Each Party acknowledges, represents and warrants to the other that, except as expressly stated in this deed:

 

(a)it has not relied on any advice, statement, representation or conduct of any kind by or on behalf of the other Party in relation to any tax (including stamp duty) or accounting issues concerning this deed or any transactions effected under it and

 

(b)it has made its own determination as to the tax (including stamp duty) and accounting consequences and treatment of any transaction effected under this deed, including (without limitation) of any moneys paid or received or any property transferred or received in connection with any such transaction.

 

7.5Observance of procedures

 

Each of the Parties agrees that, in taking any action that may be required in accordance with this deed, it must observe strictly the procedures and timetable applied by the Listing Rules (if and to the extent applicable) and must observe strictly any agreement (oral or otherwise) as to the time for delivery or re delivery of any money, Borrowed Shares or Equivalent Borrowed Shares entered into in accordance with this deed.

 

8Conflict with constitution

 

If there is any conflict between any provision of this deed and the constitution of the Company as those provisions affect legal relations between the Parties, the provisions of this deed prevail.

 

9Goods and services tax

  

9.1Recovery of GST on supplies and adjustments under this deed

 

(a)All consideration provided under this deed is exclusive of GST, unless it is expressed to be GST-inclusive.

 

(b)Where a party (Supplier) makes a taxable supply to another party (Recipient) under or in connection with this deed, the Recipient must pay to the Supplier an additional amount equal to the GST payable on the supply (unless the consideration for that taxable supply is expressed to include GST).

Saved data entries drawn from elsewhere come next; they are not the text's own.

/-! ### Symbols and relocations, R71, R73 -/

/-- A symbol: value, section index, binding, kind and name. -/
structure Sym where
  value : Nat
  sect : Nat
  isGlobal : Bool
  kind : Nat
  name : List Byte
  deriving DecidableEq, Repr
/-- The symbols of .sym, by the number of bytes. -/
def symsOf : Nat → List Byte → List Sym
  | 0, _ => []
  | n + 1, b =>
    if b.length < 16 then [] else
    ⟨blkField b 0 8, blkField b 8 2, blkField b 10 1 == 1, blkField b 11 1, (b.drop 16).take (blkField b 12 2)⟩ :: symsOf n (b.drop (16 + pad8 (blkField b 12 2)))

/-- An image as it is loaded: its sections, with the places of their code, its symbols, its first TID index and where the runtime has
put its .rodata. -/
structure Image where
  sects : List Section
  syms : List Sym
  tid : Nat
  rodata : Nat
  deriving DecidableEq, Repr

/-- The final value of a symbol that an image defines: its code address, its place in device memory or its TID index; any other value
is final in the file. -/
def Image.value (m : Image) (y : Sym) : Int :=
  if y.kind = 0 then signedOf 64 y.value + ((m.sects[y.sect]?).map (fun x => (x.base : Int))).getD 0
  else if y.kind = 2 then y.value + m.rodata
  else if y.kind = 4 then y.value + m.tid
  else signedOf 64 y.value
/-- The symbol of a name that an image exports. -/
def Image.exported (m : Image) (name : List Byte) : Option Int :=
  (m.syms.find? (fun y => y.isGlobal && y.sect != 0xFFFE && y.name == name)).map m.value
/-- The final value of a symbol of an image: an external one takes that of the one other image of the launch that exports its name,
R73. -/
def Image.final (m : Image) (others : List Image) (y : Sym) : Option Int :=
  if y.sect = 0xFFFE then
    match others.filterMap (fun o => o.exported y.name) with
    | [v] => some v
    | _ => none
  else some (m.value y)

/-- Bytes replaced in a string. -/
def patch (b : List Byte) (off : Nat) (bs : List Byte) : List Byte := b.take off ++ bs ++ b.drop (off + bs.length)
/-- A number that fits a signed field of n bits. -/
def fitsS (n : Nat) (v : Int) : Bool := decide (-(2 ^ (n - 1) : Int) ≤ v ∧ v < 2 ^ (n - 1))
/-- The bits of a number in a field. -/
def bitsInt (n : Nat) (v : Int) : Nat := (v % 2 ^ n).toNat
/-- An instruction word with a field replaced. -/
def putField (w hi lo v : Nat) : Nat := w / 2 ^ (hi + 1) * 2 ^ (hi + 1) + v % 2 ^ (hi - lo + 1) * 2 ^ lo + w % 2 ^ lo
/-- A number held to the range of an I-format immediate. -/
def clampI (v : Int) : Int := if v < -1024 then -1024 else if v > 1023 then 1023 else v
/-- The upper part of LI and LA, taken to 20 bits, R61. -/
def hiOf (v : Int) : Nat := bitsInt 20 ((v + 2048) / 4096)
/-- The lower part: what the sign-extended upper part leaves. -/
def loOf (v : Int) : Int := v - signedOf 32 (hiOf v * 4096)
/-- The second of the two pieces of the lower part that LA adds. -/
def lobOf (v : Int) : Int := loOf v - clampI (loOf v)

/-- The bytes that a relocation patches. -/
def relocSize (type : Nat) : Nat := if type < 6 then 4 else if type = 6 then 8 else 2
/-- One relocation applied to a section's bytes: `at_` is the patched offset, `sym` S, `a` the addend A, which an index does not take, `p` the
address of what is patched; none when the value does not fit. For HI20 and LOA11, whose values are cut to their fields, R71 states no
limit: the model's choice is that v fits 32 bits signed. That an unknown type and a patch that passes the section's end do not fit is the
model's choice as well (log entry 92). -/
def relocate (b : List Byte) (type at_ : Nat) (sym a p : Int) : Option (List Byte) :=
  if at_ + relocSize type > b.length then none else
  let v := if type < 7 then sym + a else sym
  let w := blkField b at_ 4
  let set (w : Nat) : Option (List Byte) := some (patch b at_ (leBytes 4 w))
  let pcHalf := (v - p) / 2
  match type with
  | 1 => if fitsS 10 pcHalf && (v - p) % 2 == 0 then
      set (putField (putField w 31 27 (bitsInt 10 pcHalf / 32)) 11 7 (bitsInt 10 pcHalf % 32)) else none
  | 2 => if fitsS 20 pcHalf && (v - p) % 2 == 0 then set (putField w 31 12 (bitsInt 20 pcHalf)) else none
  | 3 =>
    let x := if w % 128 = 9 then v else v - p
    if fitsS 32 x then set (putField w 31 12 (hiOf x)) else none
  | 4 => if fitsS 32 (v - p) then set (putField w 31 21 (bitsInt 11 (clampI (loOf (v - p))))) else none
  | 5 => if fitsS 32 (v - p) && fitsS 11 (lobOf (v - p)) then set (putField w 31 21 (bitsInt 11 (lobOf (v - p)))) else none
  | 6 => some (patch b at_ (leBytes 8 (bitsInt 64 v)))
  | 7 => if 0 ≤ v && v < 4096 then some (patch b at_ (leBytes 2 v.toNat)) else none
  | 8 => if 0 ≤ v && v < 256 then some (patch b at_ (leBytes 2 v.toNat)) else none
  | 9 => if 0 ≤ v && v < 65536 then some (patch b at_ (leBytes 2 v.toNat)) else none
  | _ => none

/-- The relocation records of an image applied to its sections, in order; LOA11 and LOB11 stand 4 and 8 bytes after the AUIPC whose
address they count from. R71 and R73 do not say these points, which are the model's choice (log entry 92): the offset of a LOA11 or LOB11
record is that of the pair's AUIPC; a section or symbol index that names nothing is LOADFAIL; and an external symbol that no record uses
need not resolve. -/
def Image.relocAll (m : Image) (others : List Image) : List (List Byte) → List Section → Option (List Section)
  | [], ss => some ss
  | r :: t, ss =>
    let off := blkField r 0 8
    let ix := blkField r 8 2
    let type := blkField r 10 2
    match ss[ix]?, (m.syms[blkField r 12 4]?).bind (m.final others) with
    | some x, some v =>
      let d : Nat := if type = 4 then 4 else if type = 5 then 8 else 0
      match relocate x.bytes type (off + d) v (signedOf 64 (blkField r 16 8)) (x.base + off) with
      | some b => m.relocAll others t (ss.set ix { x with bytes := b })
      | none => none
    | _, _ => none

/-! ### What a launch loads -/

/-- The first TID index of the lowest free run of n entries of a table, R73. -/
def freeRun (tids : List (Nat × BitVec 256)) (n : Nat) : Option Nat :=
  (List.range (4097 - n)).find? (fun b => (List.range n).all (fun i => !((alGet tids (b + i)).getD 0).getLsbD 23))

/-- The .tid records of an image. -/
def tidRecords (ss : List Section) : List (List Byte) := (ss.filter (fun x => x.type == 4)).flatMap (fun x => recordsOf 40 x.bytes)
/-- The bytes of every section of a type. -/
def typeBytes (ss : List Section) (type : Nat) : List (List Byte) := (ss.filter (fun x => x.type == type)).map (·.bytes)

/-- The .text sections of an image, of those a test names, placed one after another from a code address on; and the address after. -/
def placeText (p : Section → Bool) : Nat → List Section → List Section × Nat
  | pos, [] => ([], pos)
  | pos, x :: t =>
    if x.type = 1 && p x then
      let (r, e) := placeText p (pos + x.bytes.length) t
      ({ x with base := pos } :: r, e)
    else
      let (r, e) := placeText p pos t
      (x :: r, e)
/-- A code address rounded up to the boundary of R73. -/
def line64 (n : Nat) : Nat := (n + 63) / 64 * 64
/-- The images of a launch placed, R73: the code from an address on and the TID indices from an index on. `k` names the kernel whose .text
the primary image, the first, gives; a library gives every .text it has (log entry 92). -/
def placeImages (k : Option Nat) (pos tid : Nat) : List (Nat × List Section) → List Image × Nat
  | [] => ([], pos)
  | (at_, ss) :: t =>
    let (r, e) := placeText (fun x => match k with | some n => x.kernel == n | none => true) (line64 pos) ss
    let m : Image := ⟨r, (typeBytes ss 11).flatMap (fun b => symsOf b.length b), tid, Config.rodataAt at_⟩
    let (ms, e) := placeImages none e (tid + (tidRecords ss).length) t
    (m :: ms, e)

/-- Every image with its relocations resolved against the others, R73. -/
def resolveAll (before : List Image) : List Image → Option (List Image)
  | [] => some []
  | m :: t =>
    match m.relocAll (before ++ t) ((typeBytes m.sects 12).flatMap (recordsOf 24)) m.sects with
    | none => none
    | some ss => (resolveAll (before ++ [m]) t).map ({ m with sects := ss } :: ·)

/-- Bytes laid at an offset behind what is there, the gap zeros: what a scrub leaves (R321). -/
def layAt (b : List Byte) (off : Nat) (c : List Byte) : List Byte := b ++ List.replicate (off - b.length) 0 ++ c
/-- The .text sections that the images of a launch give, the primary image those of its kernel. -/
def textsOf (k : Nat) (ms : List Image) : List Section :=
  ms.zipIdx.flatMap (fun m => m.1.sects.filter (fun x => x.type == 1 && (m.2 != 0 || x.kernel == k)))
/-- The code of the images of a launch. -/
def codeOf (k : Nat) (ms : List Image) : List Byte := (textsOf k ms).foldl (fun b x => layAt b x.base x.bytes) []
/-- The gaps in it: the code addresses, from and up to, that no loaded .text holds (R36). -/
def gapsOf : Nat → List Section → List (Nat × Nat)
  | _, [] => []
  | pos, x :: t => (if pos < x.base then [(pos, x.base)] else []) ++ gapsOf (x.base + x.bytes.length) t

/-- What the loader makes of an image for a kernel: the kernel, and the TID entries it places. -/
structure Loaded where
  kern : Kernel
  tids : List (Nat × BitVec 256)
  deriving DecidableEq, Repr

/-- Steps 2 to 5 of R73 for a kernel of the first of the images of a launch, each with its address; none is LOADFAIL. Every .rgn record of
every image is checked, and those of a loaded .text are kept. Where the rule does not say, the model's choice is LOADFAIL (log entry 92):
no free run of TID entries that is long enough, and an odd entry offset. A kernel without a .launch record is entered at offset 0, and a
library gives its .text, its .tid records and its symbols alone: its .lmem, .grp, .itin, .slots and .cgraph sections are not loaded (log
entry 92). -/
def loadKernel (files : List (Nat × List Section)) (k size : Nat) (tids : List (Nat × BitVec 256)) : Option Loaded :=
  match freeRun tids ((files.map (fun f => (tidRecords f.2).length)).foldl (· + ·) 0) with
  | none => none
  | some base =>
    let (ms, stop) := placeImages (some k) 0 base files
    match resolveAll [] ms with
    | none => none
    | some [] => none
    | some (m :: libs) =>
      let rs := m.sects
      let placed := (m :: libs).flatMap (fun m => tidRecords m.sects)
      let launch := kernBytes rs 10 k
      let graphs := graphsOf (kernBytes rs 9 k).length (kernBytes rs 9 k)
      if stop > 2 ^ 18 || blkField launch 12 4 % 2 = 1 || !(sectRgns rs).2 || !libs.all (fun l => (sectRgns l.sects).2) then none else
      some ⟨{
          text := codeOf k (m :: libs)
          gaps := gapsOf 0 (textsOf k (m :: libs))
          lmem := (kernSections rs 3 k).map (fun x => (x.addr, x.bytes)) ++ graphs
          entry := blkField launch 12 4
          groups := groupsOf (kernBytes rs 6 k).length (kernBytes rs 6 k)
          itins := itinsOf (kernBytes rs 5 k)
          slots := slotsOf (kernBytes rs 7 k).length (kernBytes rs 7 k)
          rgn := (sectRgns (rs.filter (fun x => x.kernel == k))).1 ++ libs.flatMap (fun l => (sectRgns l.sects).1)
          size := size },
        placed.mapIdx (fun i b => (base + i, BitVec.ofNat 256 (blkField b 8 32) ||| 0x800000))⟩

/-- The file of an image of a context. -/
def State.imageFile (s : State) (ctx at_ : Nat) : Option (List Byte) :=
  match s.readDev ctx at_ 64 with
  | none => none
  | some h => if headerOk h then s.readDev ctx at_ (blkField h 24 8) else none
/-- The sections of an image of a context that passes step 1 of R73, with its address. -/
def State.imageOf (s : State) (ctx at_ : Nat) : Option (List Byte × Nat × List Section) :=
  match s.imageFile ctx at_ with
  | none => none
  | some file =>
    match imageSections file with
    | none => none
    | some ss => if s.signatureOk (s.partOf ctx) file ss then some (file, at_, ss) else none
/-- The images of a launch, the primary first: the record of R238 has no field for the libraries that R73 lets a launch name, so that which
they are is a free value (log entry 52). -/
def imagesOf (image : Nat) : List Nat := image :: Config.libraries image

The additional amount must be paid by the Recipient at the later of the following:

 

(i)The date when any consideration for the taxable supply is first paid or provided.

 

(ii)The date when the Supplier issues a tax invoice to the Recipient.

 

(c)If, under or in connection with this deed, the Supplier has an adjustment for a supply under the GST law which varies the amount of GST payable by the Supplier, the Supplier will adjust the amount payable by the Recipient to take account of the varied GST amount. The Supplier must issue an adjustment note to the Recipient within 28 days of becoming aware of the adjustment.

 

9.2Other GST matters

 

(a)If a party is entitled to be reimbursed or indemnified under this deed, the amount to be reimbursed or indemnified is reduced by the amount of GST for which there is an entitlement to claim an input tax credit on an acquisition associated with the reimbursement or indemnity. The reduction is to be made before any increase under clause 9.1(b). An entity is assumed to be entitled to a full input tax credit on an acquisition associated with the reimbursement or indemnity unless it demonstrates otherwise before the date the reimbursement or indemnity is made.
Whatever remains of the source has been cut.